Non voglio qui affermare che in ogni poesia di Michizane si debba ricercare un secondo significato, alla stregua di certa letteratura allegorica del medioevo europeo, e d’altra parte lo stesso Fujiwara è molto prudente su questo punto. Innegabile è però che, alla luce di un confronto col
waka del Kokinshū, il legame tra mondo naturale e mondo umano nello shi di Michizane, che
condivide col waka alcune espressioni e lessico, risulti però di natura diversa, per certi versi più esplicita, sicuramente più funzionale a un’idea ragionata di poesia; nonostante abbia da una parte una fondamentale vena di lirismo, dall’altra si basa su una visione quasi strumentale della letteratura come esercizio delle funzioni intellettuali in senso lato, e come applicazione della cultura a campi come la politica e l’amministrazione dello stato – cioè quell’idea di letteratura “attiva” che ha origine nell’ideale di «letteratura per il governo del paese» ma soprattutto nell’esempio di poesia allegorica di Bai Juyi.
In particolare, il verso “il crisantemo è secco e il loto spezzato, il susino ancora malinconico” per Fujiwara «è chiaro che mentre descrive il paesaggio invernale, sottointenda la condizione di fallimento dell’intenzione di fedeltà del poeta»,11 e l’albero rimasto solo nel giardino, colpito dal vento e dalle intemperie simboleggi lo stesso Michizane che, dopo l’abdicazione di Uda è rimasto sempre più isolato nel mondo politico. Questa lettura prettamente allegorica della poesia, potrebbe sembrare azzardata se riferita ad altri poeti giapponesi, ma in Michizane risulta perfettamente accettabile, considerate sia le vicende di vita che l’evoluzione dello stile personale del poeta – dalle poesie in cui racconta le prime difficoltà come funzionario, a quelle in cui allegorizza le sofferenze del popolo a Sanuki – e soprattutto il fatto che ciascuno di questi atteggiamenti abbia il suo precedente in Bai Juyi.

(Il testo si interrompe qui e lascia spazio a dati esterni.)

-- ==== Sys2Proof/Syntax.lean ====
section
/-! DEFINITION. The instructions: one constructor per row of the opcode map (30_encoding.md rule R95) and one for
the no-op class (46_unrecognized.md rule R206). The pattern of the row stands beside each constructor. -/

namespace Sys2Proof

/-- One instruction, its operand fields pulled out of the word (30_encoding.md rules R91, R98). -/
inductive Instr where
  /-- 00E0 -/
  | cls
  /-- 00EE -/
  | ret
  /-- 1NNN -/
  | jp (nnn : BitVec 12)
  /-- 2NNN -/
  | call (nnn : BitVec 12)
  /-- 3XNN -/
  | seNN (x : Reg) (nn : Byte)
  /-- 4XNN -/
  | sneNN (x : Reg) (nn : Byte)
  /-- 5XY0 -/
  | seVY (x y : Reg)
  /-- 6XNN -/
  | ldNN (x : Reg) (nn : Byte)
  /-- 7XNN -/
  | addNN (x : Reg) (nn : Byte)
  /-- 8XY0 -/
  | ldVY (x y : Reg)
  /-- 8XY1 -/
  | orVY (x y : Reg)
  /-- 8XY2 -/
  | andVY (x y : Reg)
  /-- 8XY3 -/
  | xorVY (x y : Reg)
  /-- 8XY4 -/
  | addVY (x y : Reg)
  /-- 8XY5 -/
  | subVY (x y : Reg)
  /-- 8XY6 -/
  | shrVY (x y : Reg)
  /-- 8XY7 -/
  | subnVY (x y : Reg)
  /-- 8XYE -/
  | shlVY (x y : Reg)
  /-- 9XY0 -/
  | sneVY (x y : Reg)
  /-- ANNN -/
  | ldI (nnn : BitVec 12)
  /-- BNNN -/
  | jpV0 (nnn : BitVec 12)
  /-- CXNN -/
  | rnd (x : Reg) (nn : Byte)
  /-- DXYN -/
  | drw (x y : Reg) (n : BitVec 4)
  /-- EX9E -/
  | skp (x : Reg)
  /-- EXA1 -/
  | sknp (x : Reg)
  /-- FX07 -/
  | ldVXDT (x : Reg)
  /-- FX0A -/
  | ldVXK (x : Reg)
  /-- FX15 -/
  | ldDTVX (x : Reg)
  /-- FX18 -/
  | ldSTVX (x : Reg)
  /-- FX1E -/
  | addIVX (x : Reg)
  /-- FX29 -/
  | ldFVX (x : Reg)
  /-- FX33 -/
  | ldBVX (x : Reg)
  /-- FX55 -/
  | storeVX (x : Reg)
  /-- FX65 -/
  | loadVX (x : Reg)
  /-- Any other word: a no-op. It carries the word, so that no bit of an encoding is lost (log 18). -/
  | nop (w : Word)
deriving DecidableEq, Repr

end Sys2Proof
end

Per certi aspetti possiamo dire che Michizane, pur nella sua rielaborazione degli elementi poetici e delle espressioni in chiave giapponese – alcune poesie del periodo di Sanuki mostrano riferimenti inequivocabili alle fattispecie dell’arcipelgo – risulta essere più autenticamente vicino al modello cinese (in particolare di Bai Juyi, ma non solo) di quanto non lo fossero i poeti della prima metà del IX secolo (cioè quelli delle tre antologie di kanshi), con il loro pedissequo ricalcare le forme dello
shi cinese. Quello che ad esempio mancava nelle poesie dell’imperatore Saga, che propugnava
l’ideale di letteratura per il governo dello stato, si ritrova invece concretamente realizzato in Michizane, con una nuova e critica – seppur penosa e sconsolata – constatazione che tale ideale in Giappone non avesse sostanzialmente modo di attecchire stabilmente: mi riferisco alla critica sociale, l’ammonimento morale, e la convinzione di fondo che, shi o fu che sia, ogni verso ed ogni carattere di una poesia non doveva limitarsi ad essere un mero isolamento nella letteratura, ma doveva bensì avere un riscontro e una funzione nel mondo reale.12
Vedremo come, fino alle ultime poesie di Michizane, questo atteggiamento e convinzione non abbandoneranno mai il poeta, sebbene si possa osservare una specie di catarsi coniugata a una maggiore presenza di elementi religiosi, che pure non rinnega gli antichi valori.